__Work instructions__: Work out how many lines below contain the word "about". Only the number is wanted.
#### Dataset excerpts ####
-- ==== Sys2Proof/Certificates/Slice0/Obligations.lean ====
section
/-! DEFINITION. The statements for the provers. Each says in Lean what its entry of OBLIGATIONS.json says in words.
Constants of the rules are written as their binary32 patterns, so that a statement does not lean on the configuration
it is about; `cfg.sin`, `cfg.cos`, `cfg.exp`, `cfg.pow` are the free functions of 00_scope.md R9. A clause that quantifies
over a configuration `c` (R8) is about `execIn c`, `stepIn c`, `decodeIn c` and `State.resetIn c`, which at `cfg` are
`exec`, `step`, `decode` and `State.reset` (Laws/AnyConfig.lean). The fields `result` and `port` are the model's own
(logs 10 and 11). -/

section Obligations

open Sys2Proof Sys2Proof.Machine

/-! ## Configuration and arithmetic -/

/-- R7 and R8: the structural parameters and the defaults of the numeric ones. -/
def Obligations.ConfigurationDefaults : Prop :=
  (∀ b : Bank Voice, b.toList.length = 8) ∧ cfg.silence = ⟨0x38D1B717⟩ ∧ cfg.envAttackTarget = ⟨0x40000000⟩ ∧
  cfg.envSwitchSum = ⟨0x40400000⟩ ∧ cfg.sawLeak = ⟨0x3F7F3B64⟩ ∧ cfg.cutoffMin = ⟨0x41F00000⟩ ∧
  cfg.cutoffMax = ⟨0x469C4000⟩ ∧ cfg.qDiv = ⟨0x41F00000⟩ ∧ cfg.panSpan = ⟨0x41C00000⟩ ∧
  cfg.minPeriod = ⟨0x40C00000⟩ ∧ cfg.ccChannelMode = 120 ∧
  cfg.noiseSeed = 22222 ∧ cfg.noiseMul = 196314165 ∧ cfg.noiseInc = 907633515 ∧ cfg.noiseMask = 0x007FFFFF ∧
  cfg.noiseBias = 0x40000000 ∧ cfg.noiseOffset = ⟨0x40400000⟩ ∧ cfg.pi = ⟨0x40490FDB⟩ ∧
  cfg.piOver4 = ⟨0x3F490FDB⟩ ∧ cfg.twoPi = ⟨0x40C90FDB⟩ ∧ cfg.oscOriginEps = ⟨0x3089705F⟩ ∧
  cfg.sustain.toInt = -1 ∧ cfg.panCentre = 60 ∧ cfg.panReset = ⟨0x3F34FDF4⟩ ∧ cfg.analog = ⟨0x3B03126F⟩ ∧
  cfg.semi = ⟨0x3D6C9820⟩ ∧ cfg.semiRatio = ⟨0x3F879C7D⟩ ∧ cfg.lfoMax = 32 ∧ cfg.filterZip = ⟨0x3BA3D70A⟩ ∧
  cfg.pbCoeff = ⟨0x376C97A1⟩ ∧ cfg.pressureCoeff = ⟨0x38D1B717⟩ ∧ cfg.modwheelCoeff = ⟨0x36A7C5AC⟩ ∧
  cfg.filterCcPos = ⟨0x3CA3D70A⟩ ∧ cfg.filterCcNeg = ⟨0xBCF5C28F⟩ ∧ cfg.ccModwheel = 1 ∧ cfg.ccSustain = 64 ∧
  cfg.ccFilterPos = 74 ∧ cfg.ccFilterNeg = 75 ∧ cfg.pedalThreshold = 64 ∧ cfg.velFixed = 80 ∧
  cfg.velA = ⟨0x3B83126F⟩ ∧ cfg.velB = 64 ∧ cfg.velC = ⟨0x41000000⟩ ∧ cfg.velCentre = 64 ∧
  cfg.findBound = ⟨0x42C80000⟩ ∧ cfg.outRampSeconds = ⟨0x3D4CCCCD⟩ ∧ cfg.safeClamp = ⟨0x3F800000⟩ ∧
  cfg.safeZero = ⟨0x40000000⟩ ∧ cfg.fltPowerOnCutoff = ⟨0x43480000⟩ ∧ cfg.fsPowerOn = ⟨0x472C4400⟩ ∧
  cfg.fenvCombine = .sum ∧ cfg.lpf4Realisation = .ladder ∧ cfg.bqQMin = ⟨0x3F3504F3⟩ ∧
  cfg.bqQMax = ⟨0x41000000⟩ ∧ cfg.outCapacity = 2 ^ 23 - 1

/-- R9: the six named properties of the free functions, and FLOOR exact: an integral value, at most the operand and
less than one below it; a NaN or an infinity maps to itself. -/
def Obligations.NamedFunctionProperties : Prop :=
  cfg.sin ⟨0x00000000⟩ = ⟨0x00000000⟩ ∧ cfg.sin ⟨0x80000000⟩ = ⟨0x80000000⟩ ∧
  cfg.cos ⟨0x00000000⟩ = ⟨0x3F800000⟩ ∧ cfg.cos ⟨0x80000000⟩ = ⟨0x3F800000⟩ ∧
  cfg.exp ⟨0x00000000⟩ = ⟨0x3F800000⟩ ∧ cfg.exp ⟨0x80000000⟩ = ⟨0x3F800000⟩ ∧
  (∀ a, cfg.pow a ⟨0x00000000⟩ = ⟨0x3F800000⟩ ∧ cfg.pow a ⟨0x80000000⟩ = ⟨0x3F800000⟩) ∧
  (∀ x : F32, cfg.sin x.neg = (cfg.sin x).neg) ∧
  (∀ x : F32, x.isNaN = false → (cfg.exp x).gt ⟨0x00000000⟩ = true ∨ cfg.exp x = ⟨0x00000000⟩) ∧
  (∀ x : F32, x.isFinite = true →
    x.floor.isFinite = true ∧ (∃ n : Int, x.floor.units = n * 2 ^ 149) ∧ x.floor.units ≤ x.units ∧
      x.units < x.floor.units + 2 ^ 149) ∧
  (∀ x : F32, x.isFinite = false → x.floor = x)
####
__Written solution__: 2